In a 1979 consultation on the issues, the United States Commission on Civil Rights defined religious discrimination in relation to the civil rights guaranteed by the Fifth Amendment to the United States Constitution. Whereas religious civil liberties, such as the right to hold or not to hold a religious belief, are essential for Freedom of Religion (in the United States secured by the First Amendment), religious discrimination occurs when someone is denied "the equal protection of the laws, equality of status under the law, equal treatment in the administration of justice, and equality of opportunity and access to employment, education, housing, public services and facilities, and public accommodation because of their exercise of their right to religious freedom."

However, in 1878, the U.S. Supreme Court has ruled that religious duty is not a suitable defense to a criminal indictment, and that religious activities could be regulated by law.

==Notable examples==

===Discrimination against Muslims===

Based on the research carried out by the University of Washington, Muslims and atheists in the United States deal with experience religious discrimination more than those of Christian faiths.

According to a Pew Research Center survey carried out in March 2019, "Most American adults (82%) say Muslims are subject to at least some discrimination in the U.S. today". The 2017 survey of Muslim Americans illustrated that "Among U.S. Muslims themselves, many say they have experienced specific instances of discrimination, including being treated with suspicion, singled out by airport security or called offensive names." 63 percent of American adults believed in that being Muslim hurts someone's chances for advancement in American society at least".

===Discrimination against Neopagans===
According to Starhawk, modern pagans, especially Wiccans and Ásatrú followers, encounter widespread religious discrimination across multiple fields.

===Reynolds v. United States===

In 1878, the U.S. supreme court, in Reynolds v. United States, ruled that a law against bigamy was not considered to be religiously discriminatory against members of the Church of Jesus Christ of Latter-day Saints (LDS Church), who were practicing polygamy up until 1890. George Reynolds was a member of the LDS Church, and was convicted of bigamy under the Morrill Anti-Bigamy Act. He was secretary to Brigham Young and presented himself as a test of the federal government's attempt to outlaw polygamy.

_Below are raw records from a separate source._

-- ==== Sys2Proof/Machine/Collect.lean ====
section
/-! DEFINITION. Background work of a tile: folds (R177, R178), collection (R180 to R183, R201, R204, R210), rolled groups and
re-key walks (R280 to R284), checkpoints (R176). -/

namespace Sys2Proof.Machine

/-! ### Folds -/

/-- Ciphertext and tag of line `i` of a tract for its new image: the overlay entry read, the old image, or the zero filler
under the line's current counter (R178, R273). -/
def State.foldLine (s : State) (t : TileId) (f : Fold) (ents : List (Nat × Nat)) (i : Nat) : Line × BitVec 64 :=
  let line := f.tract * 64 + i
  let found := match ents.find? fun p => decide (p.1 = line) with
    | some p => s.storedLine t p.2
    | none => if f.oldImage then s.storedLine t (f.oldLoc.toNat * 64 + i) else none
  match found with
  | some x => x
  | none => s.sealLine t line 0

/-- A fold whose reads have ended, whose map page may be changed and whose counters are at hand, becomes a page to program; HEAT gives its
stream (R163, R170, R178). A fold whose range has been lost meanwhile is given up (R289). -/
def State.foldPages (s : State) (t : TileId) : State :=
  (s.tile t).xlt.folds.foldl (fun s f =>
    let slot := s.slotAt t (f.tract * 64)
    if s.lostAt t (f.tract * 64) then s.dropFolds t fun x => decide (x = f.tract)
    else if f.left ≠ [] ∨ f.paged = true then s
    else if !s.mayChange t (f.tract / 512) || !s.ctrReady t slot then
      let s := s.wantPage t (f.tract / 512)
      if s.ctrReady t slot then s else s.wantCtr t slot
    else
      -- entries whose codeword could not be read have become poison records and are left as they are (R178)
      let ents := f.ents.filter fun p => (s.storedLine t p.2).isSome
      let cws := pageOf ((List.range 64).map (s.foldLine t f ents))
      let j : PageJob := { stream := if 2 ≤ (s.teAt t f.tract).heat s.epoch then .hot else .cold
                           content := .foldImage f.tract f.oldLoc f.oldImage ents, cws, lull := true }
      s.modXlt t fun a => { a with
        bgPages := a.bgPages ++ [j], folds := a.folds.map fun e => if e.tract = f.tract then { e with paged := true } else e }) s

/-- While the overlay's occupancy exceeds OV_HIGH, the tract with the most entries among those in the 64 buckets after the
rotating pointer is folded (R177). DESIGN CHOICE (log 161): the pointer moves on by 64 buckets at each evaluation. -/
def State.foldOccupancy (s : State) (t : TileId) : State :=
  let a := (s.tile t).xlt
  if a.ovHigh < a.ovl.length then
    let tr := ((a.ovl.filter fun e => decide ((bucketOfLine e.1 + 262144 - a.foldPtr) % 262144 < 64)).map fun e => e.1 / 64).dedup
    let s := s.modXlt t fun a => { a with foldPtr := (a.foldPtr + 64) % 262144 }
    match a.busiest tr with
    | some x => s.startFold t x
    | none => s
  else s

/-! ### Tracts unmapped (R163, R268) -/

/-- The images of a range that is to be unmapped go map page by map page, as the dirty-page limit allows; the record of the whole range,
which takes the overlay entries with it, ends it. -/
def State.unmapWork (s : State) (t : TileId) : State :=
  (s.tile t).xlt.unmaps.foldl (fun s (u : Nat × Nat) =>
    let (lo, n) := u
    let chunk := fun (p : Nat) => JRec.unmap (max lo (512 * p)) (min (lo + n) (512 * p + 512) - max lo (512 * p))
    let pages := (((s.tile t).xlt.te.filter fun e => decide (lo ≤ e.1 ∧ e.1 < lo + n) && e.2.image).map fun e => e.1 / 512).dedup
    if pages = [] then
      (s.journal t [.unmap lo n]).modXlt t fun a => { a with unmaps := a.unmaps.filter fun x => decide (x ≠ u) }
    else pages.foldl (fun s p =>
      if (s.dueRecs t).contains (chunk p) then s
      else if s.mayChange t p then s.journal t [chunk p]
      else s.wantPage t p) s) s

/-! ### Collection (R180, R181) -/

/-- Lines on the medium in a stratum, by line and line address; images in it; MAP items in it; journal and checkpoint pages in it. -/
def Xlt.linesIn (a : Xlt) (v : Nat) : List (Nat × Nat) := a.ovl.filterMap fun e => match e.2 with
  | some (some la) => if lineStratum la = v then some (e.1, la) else none
  | _ => none
def Xlt.imagesIn (a : Xlt) (v : Nat) : List (Nat × Te) := a.te.filter fun e => e.2.image && decide (pageStratum e.2.loc = v)
def Xlt.mapIn (a : Xlt) (v : Nat) : List Nat :=
  (a.dir.filter fun e => !e.2.isEmpty && decide (pageStratum e.2.loc = v)).map fun e => e.1
def Xlt.pagesIn (a : Xlt) (v : Nat) : List (BitVec 30) :=
  ((a.jpages.map fun e => e.1) ++ a.ckptPages ++ (match a.ckptRun with | some k => k.pages.map Prod.snd | none => [])).filter fun p =>
    decide (pageStratum p = v)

The Court investigated the history of religious freedom in the United States and quoted a letter from Thomas Jefferson in which he wrote that there was a distinction between religious belief and action that flowed from religious belief. The former "lies solely between man and his God," therefore "the legislative powers of the government reach actions only, and not opinions." The court considered that if polygamy was allowed, someone might eventually argue that human sacrifice was a necessary part of their religion, and "to permit this would be to make the professed doctrines of religious belief superior to the law of the land, and in effect to permit every citizen to become a law unto himself." The Court believed the First Amendment forbade Congress from legislating against opinion, but allowed it to legislate against action. Therefore, religious duty was not a suitable defense to a criminal indictment, religious activates could be regulated by law.

===Religious tests===

The No Religious Test Clause of the United States Constitution is found in Article VI, paragraph 3. This has been interpreted to mean that no federal employee, whether elected or appointed, career or political, can be required to adhere to or accept any religion or belief.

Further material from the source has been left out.